Saved data entries:
┄┄┄┄┄┄┄┄┄┄┄┄┄┄┄┄┄┄┄┄

-- ==== Sys2Proof/Laws/Bits.lean ====
section
/-!
SUPPORT. Bit fields, registers and memory: what reads as written, and what stays as it was.
-/

namespace Sys2Proof.Machine

theorem bitOf_fldMask (lo n i : Nat) : bitOf (fldMask lo n) i = (decide (lo ≤ i ∧ i < lo + n) && decide (i < 32)) := by
  unfold bitOf fldMask
  rw [BitVec.getLsbD_ofNat, Nat.testBit_shiftLeft, Nat.testBit_two_pow_sub_one, Bool.and_comm]
  congr 1
  by_cases h : lo ≤ i
  · simp [h]; omega
  · simp [h]

/-- A bit after a field has been set: the field's own bit inside it, the old bit outside. -/
theorem bitOf_setFld (w : Word) (lo n v i : Nat) : bitOf (setFld w lo n v) i =
    if lo ≤ i ∧ i < lo + n ∧ i < 32 then v.testBit (i - lo) else bitOf w i := by
  have hm := bitOf_fldMask lo n i
  unfold bitOf at hm ⊢
  unfold setFld
  rw [BitVec.getLsbD_or, BitVec.getLsbD_and, BitVec.getLsbD_not, hm, BitVec.getLsbD_ofNat, Nat.testBit_shiftLeft,
    Nat.testBit_mod_two_pow]
  by_cases h : i < 32
  · by_cases h1 : lo ≤ i
    · by_cases h2 : i < lo + n
      · have : i - lo < n := by omega
        simp [h, h1, h2, this]
      · have : ¬ i - lo < n := by omega
        simp [h, h2, this]
    · simp [h, h1]
  · rw [if_neg (by omega)]
    simp [h, BitVec.getLsbD_of_ge w i (by omega)]

@[simp] theorem bitOf_setBit (w : Word) (i j : Nat) (b : Bool) (hi : i < 32) :
    bitOf (setBit w i b) j = if j = i then b else bitOf w j := by
  unfold setBit
  rw [bitOf_setFld]
  by_cases h : j = i
  · subst h; rw [if_pos (by omega), if_pos rfl]; cases b <;> simp
  · rw [if_neg (by omega), if_neg h]

/-- Bit `i` of a field is bit `lo + i` of the word. -/
theorem testBit_fld (w : Word) (lo n i : Nat) : (fld w lo n).testBit i = (decide (i < n) && bitOf w (lo + i)) := by
  unfold fld bitOf
  rw [Nat.testBit_mod_two_pow, Nat.testBit_shiftRight, BitVec.testBit_toNat]

/-- A field reads as it was set. -/
theorem fld_setFld_same (w : Word) (lo n v : Nat) (h : lo + n ≤ 32) : fld (setFld w lo n v) lo n = v % 2 ^ n := by
  apply Nat.eq_of_testBit_eq
  intro i
  rw [testBit_fld, Nat.testBit_mod_two_pow, bitOf_setFld]
  by_cases hi : i < n
  · rw [if_pos (by omega)]; simp [hi]
  · simp [hi]

/-- A field that lies apart from the one set reads as before. -/
theorem fld_setFld_apart (w : Word) (lo n v lo' n' : Nat) (h : lo' + n' ≤ lo ∨ lo + n ≤ lo') :
    fld (setFld w lo n v) lo' n' = fld w lo' n' := by
  apply Nat.eq_of_testBit_eq
  intro i
  rw [testBit_fld, testBit_fld, bitOf_setFld]
  by_cases hi : i < n'
  · rw [if_neg (by omega)]
  · simp [hi]

/-- A bit that a field set does not cover reads as before. -/
theorem bitOf_setFld_apart (w : Word) (lo n v i : Nat) (h : i < lo ∨ lo + n ≤ i) :
    bitOf (setFld w lo n v) i = bitOf w i := by rw [bitOf_setFld, if_neg (by omega)]

/-! ## Registers -/

/-- A register reads as it was written, and every other as before. -/
theorem Dev.reg_setReg (d : Dev) (k j : Nat) (w : Word) : (d.setReg k w).reg j = if j = k then w else d.reg j := by
  simp [Dev.reg, Dev.setReg, tget_tput]

@[simp] theorem Dev.reg_setReg_same (d : Dev) (k : Nat) (w : Word) : (d.setReg k w).reg k = w := by
  rw [Dev.reg_setReg, if_pos rfl]

theorem Dev.reg_setReg_ne (d : Dev) {k j : Nat} (w : Word) (h : j ≠ k) : (d.setReg k w).reg j = d.reg j := by
  rw [Dev.reg_setReg, if_neg h]

theorem Dev.reg_setF (d : Dev) (k lo n v j : Nat) :
    (d.setF k lo n v).reg j = if j = k then setFld (d.reg k) lo n v else d.reg j := Dev.reg_setReg ..

theorem Dev.reg_setB (d : Dev) (k i j : Nat) (v : Bool) :
    (d.setB k i v).reg j = if j = k then setBit (d.reg k) i v else d.reg j := Dev.reg_setReg ..

/-- A field reads as it was set. -/
theorem Dev.f_setF_same (d : Dev) (k lo n v : Nat) (h : lo + n ≤ 32) : (d.setF k lo n v).f k lo n = v % 2 ^ n := by
  simp [Dev.f, Dev.setF, fld_setFld_same _ _ _ _ h]

/-- A bit reads as it was set. -/
theorem Dev.b_setB (d : Dev) (k i k' i' : Nat) (v : Bool) (h : i < 32) :
    (d.setB k i v).b k' i' = if k' = k ∧ i' = i then v else d.b k' i' := by
  unfold Dev.b
  rw [Dev.reg_setB]
  by_cases hk : k' = k
  · subst hk; simp [h]
  · simp [hk]

/-! ## Memory -/

/-- An octet of RAM reads as it was written, and every other octet as before. -/
theorem Dev.rd8_wr8 (d : Dev) (a b : Nat) (v : Byte) (h : a < romBase) :
    (d.wr8 a v).rd8 b = if b = a then v else d.rd8 b := by
  unfold Dev.rd8 Dev.wr8
  by_cases hb : b = a
  · subst hb; simp [h]
  · simp only [hb, if_false]; split
    · exact tget_tput_ne _ _ _ hb
    · rfl

/-- An octet outside those stored reads as before. -/
theorem Dev.rd8_wr8_ne (d : Dev) {a b : Nat} (v : Byte) (h : b ≠ a) : (d.wr8 a v).rd8 b = d.rd8 b := by
  unfold Dev.rd8 Dev.wr8
  split
  · exact tget_tput_ne _ _ _ h
  · rfl

@[simp] theorem Dev.unmark_mem (d : Dev) (a : Nat) : (d.unmark a).mem = d.mem := rfl
@[simp] theorem Dev.unmark_rd8 (d : Dev) (a b : Nat) : (d.unmark a).rd8 b = d.rd8 b := rfl

theorem Dev.rd8_wrBytes_apart (l : List Byte) : ∀ (d : Dev) (a b : Nat), (b < a ∨ a + l.length ≤ b) →
    (d.wrBytes a l).rd8 b = d.rd8 b := by
  induction l with
  | nil => intro d a b _; rfl
  | cons x r ih =>
    intro d a b h
    simp only [List.length_cons] at h
    rw [Dev.wrBytes, ih _ _ _ (by omega), Dev.unmark_rd8, Dev.rd8_wr8_ne _ _ (by omega)]

/-- The octets stored read as they were stored. -/
theorem Dev.rd8_wrBytes (l : List Byte) : ∀ (d : Dev) (a k : Nat), a + l.length ≤ romBase → (h : k < l.length) →
    (d.wrBytes a l).rd8 (a + k) = l[k] := by
  induction l with
  | nil => intro d a k _ h; simp at h
  | cons x r ih =>
    intro d a k hr h
    simp only [List.length_cons] at hr h
    rw [Dev.wrBytes]
    cases k with
    | zero =>
      rw [Dev.rd8_wrBytes_apart _ _ _ _ (by omega), Dev.unmark_rd8, Dev.rd8_wr8 _ _ _ _ (by omega)]
      simp
    | succ k =>
      have := ih ((d.wr8 a x).unmark a) (a + 1) k (by omega) (by omega)
      rw [show a + 1 + k = a + (k + 1) by omega] at this
      rw [this]; rfl

end Sys2Proof.Machine
end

┄┄┄┄┄┄┄┄┄┄┄┄┄┄┄┄┄┄┄┄

[TASK DETAILS]: Transcribe every record above exactly as written.

[RESPONSE AREA]:
-- ==== Sys2Proof/Laws/Bits.lean ====
section
/-!
SUPPORT. Bit fields, registers and memory: what reads as written, and what stays as it was.
-/

namespace Sys2Proof.Machine

theorem bitOf_fldMask (lo n i : Nat) : bitOf (fldMask lo n) i = (decide (lo ≤ i ∧ i < lo + n) && decide (i < 32)) := by
  unfold bitOf fldMask
  rw [BitVec.getLsbD_ofNat, Nat.testBit_shiftLeft, Nat.testBit_two_pow_sub_one, Bool.and_comm]
  congr 1
  by_cases h : lo ≤ i
  · simp [h]; omega
  · simp [h]

/-- A bit after a field has been set: the field's own bit inside it, the old bit outside. -/
theorem bitOf_setFld (w : Word) (lo n v i : Nat) : bitOf (setFld w lo n v) i =
    if lo ≤ i ∧ i < lo + n ∧ i < 32 then v.testBit (i - lo) else bitOf w i := by
  have hm := bitOf_fldMask lo n i
  unfold bitOf at hm ⊢
  unfold setFld
  rw [BitVec.getLsbD_or, BitVec.getLsbD_and, BitVec.getLsbD_not, hm, BitVec.getLsbD_ofNat, Nat.testBit_shiftLeft,
    Nat.testBit_mod_two_pow]
  by_cases h : i < 32
  · by_cases h1 : lo ≤ i
    · by_cases h2 : i < lo + n
      · have : i - lo < n := by omega
        simp [h, h1, h2, this]
      · have : ¬ i - lo < n := by omega
        simp [h, h2, this]
    · simp [h, h1]
  · rw [if_neg (by omega)]
    simp [h, BitVec.getLsbD_of_ge w i (by omega)]

@[simp] theorem bitOf_setBit (w : Word) (i j : Nat) (b : Bool) (hi : i < 32) :
    bitOf (setBit w i b) j = if j = i then b else bitOf w j := by
  unfold setBit
  rw [bitOf_setFld]
  by_cases h : j = i
  · subst h; rw [if_pos (by omega), if_pos rfl]; cases b <;> simp
  · rw [if_neg (by omega), if_neg h]

/-- Bit `i` of a field is bit `lo + i` of the word. -/
theorem testBit_fld (w : Word) (lo n i : Nat) : (fld w lo n).testBit i = (decide (i < n) && bitOf w (lo + i)) := by
  unfold fld bitOf
  rw [Nat.testBit_mod_two_pow, Nat.testBit_shiftRight, BitVec.testBit_toNat]

/-- A field reads as it was set. -/
theorem fld_setFld_same (w : Word) (lo n v : Nat) (h : lo + n ≤ 32) : fld (setFld w lo n v) lo n = v % 2 ^ n := by
  apply Nat.eq_of_testBit_eq
  intro i
  rw [testBit_fld, Nat.testBit_mod_two_pow, bitOf_setFld]
  by_cases hi : i < n
  · rw [if_pos (by omega)]; simp [hi]
  · simp [hi]

/-- A field that lies apart from the one set reads as before. -/
theorem fld_setFld_apart (w : Word) (lo n v lo' n' : Nat) (h : lo' + n' ≤ lo ∨ lo + n ≤ lo') :
    fld (setFld w lo n v) lo' n' = fld w lo' n' := by
  apply Nat.eq_of_testBit_eq
  intro i
  rw [testBit_fld, testBit_fld, bitOf_setFld]
  by_cases hi : i < n'
  · rw [if_neg (by omega)]
  · simp [hi]

/-- A bit that a field set does not cover reads as before. -/
theorem bitOf_setFld_apart (w : Word) (lo n v i : Nat) (h : i < lo ∨ lo + n ≤ i) :
    bitOf (setFld w lo n v) i = bitOf w i := by rw [bitOf_setFld, if_neg (by omega)]

/-! ## Registers -/

/-- A register reads as it was written, and every other as before. -/
theorem Dev.reg_setReg (d : Dev) (k j : Nat) (w : Word) : (d.setReg k w).reg j = if j = k then w else d.reg j := by
  simp [Dev.reg, Dev.setReg, tget_tput]

@[simp] theorem Dev.reg_setReg_same (d : Dev) (k : Nat) (w : Word) : (d.setReg k w).reg k = w := by
  rw [Dev.reg_setReg, if_pos rfl]

theorem Dev.reg_setReg_ne (d : Dev) {k j : Nat} (w : Word) (h : j ≠ k) : (d.setReg k w).reg j = d.reg j := by
  rw [Dev.reg_setReg, if_neg h]

theorem Dev.reg_setF (d : Dev) (k lo n v j : Nat) :
    (d.setF k lo n v).reg j = if j = k then setFld (d.reg k) lo n v else d.reg j := Dev.reg_setReg ..

theorem Dev.reg_setB (d : Dev) (k i j : Nat) (v : Bool) :
    (d.setB k i v).reg j = if j = k then setBit (d.reg k) i v else d.reg j := Dev.reg_setReg ..

/-- A field reads as it was set. -/
theorem Dev.f_setF_same (d : Dev) (k lo n v : Nat) (h : lo + n ≤ 32) : (d.setF k lo n v).f k lo n = v % 2 ^ n := by
  simp [Dev.f, Dev.setF, fld_setFld_same _ _ _ _ h]

/-- A bit reads as it was set. -/
theorem Dev.b_setB (d : Dev) (k i k' i' : Nat) (v : Bool) (h : i < 32) :
    (d.setB k i v).b k' i' = if k' = k ∧ i' = i then v else d.b k' i' := by
  unfold Dev.b
  rw [Dev.reg_setB]
  by_cases hk : k' = k
  · subst hk; simp [h]
  · simp [hk]

/-! ## Memory -/

/-- An octet of RAM reads as it was written, and every other octet as before. -/
theorem Dev.rd8_wr8 (d : Dev) (a b : Nat) (v : Byte) (h : a < romBase) :
    (d.wr8 a v).rd8 b = if b = a then v else d.rd8 b := by
  unfold Dev.rd8 Dev.wr8
  by_cases hb : b = a
  · subst hb; simp [h]
  · simp only [hb, if_false]; split
    · exact tget_tput_ne _ _ _ hb
    · rfl

/-- An octet outside those stored reads as before. -/
theorem Dev.rd8_wr8_ne (d : Dev) {a b : Nat} (v : Byte) (h : b ≠ a) : (d.wr8 a v).rd8 b = d.rd8 b := by
  unfold Dev.rd8 Dev.wr8
  split
  · exact tget_tput_ne _ _ _ h
  · rfl

@[simp] theorem Dev.unmark_mem (d : Dev) (a : Nat) : (d.unmark a).mem = d.mem := rfl
@[simp] theorem Dev.unmark_rd8 (d : Dev) (a b : Nat) : (d.unmark a).rd8 b = d.rd8 b := rfl

theorem Dev.rd8_wrBytes_apart (l : List Byte) : ∀ (d : Dev) (a b : Nat), (b < a ∨ a + l.length ≤ b) →
    (d.wrBytes a l).rd8 b = d.rd8 b := by
  induction l with
  | nil => intro d a b _; rfl
  | cons x r ih =>
    intro d a b h
    simp only [List.length_cons] at h
    rw [Dev.wrBytes, ih _ _ _ (by omega), Dev.unmark_rd8, Dev.rd8_wr8_ne _ _ (by omega)]

/-- The octets stored read as they were stored. -/
theorem Dev.rd8_wrBytes (l : List Byte) : ∀ (d : Dev) (a k : Nat), a + l.length ≤ romBase → (h : k < l.length) →
    (d.wrBytes a l).rd8 (a + k) = l[k] := by
  induction l with
  | nil => intro d a k _ h; simp at h
  | cons x r ih =>
    intro d a k hr h
    simp only [List.length_cons] at hr h
    rw [Dev.wrBytes]
    cases k with
    | zero =>
      rw [Dev.rd8_wrBytes_apart _ _ _ _ (by omega), Dev.unmark_rd8, Dev.rd8_wr8 _ _ _ _ (by omega)]
      simp
    | succ k =>
      have := ih ((d.wr8 a x).unmark a) (a + 1) k (by omega) (by omega)
      rw [show a + 1 + k = a + (k + 1) by omega] at this
      rw [this]; rfl

end Sys2Proof.Machine
end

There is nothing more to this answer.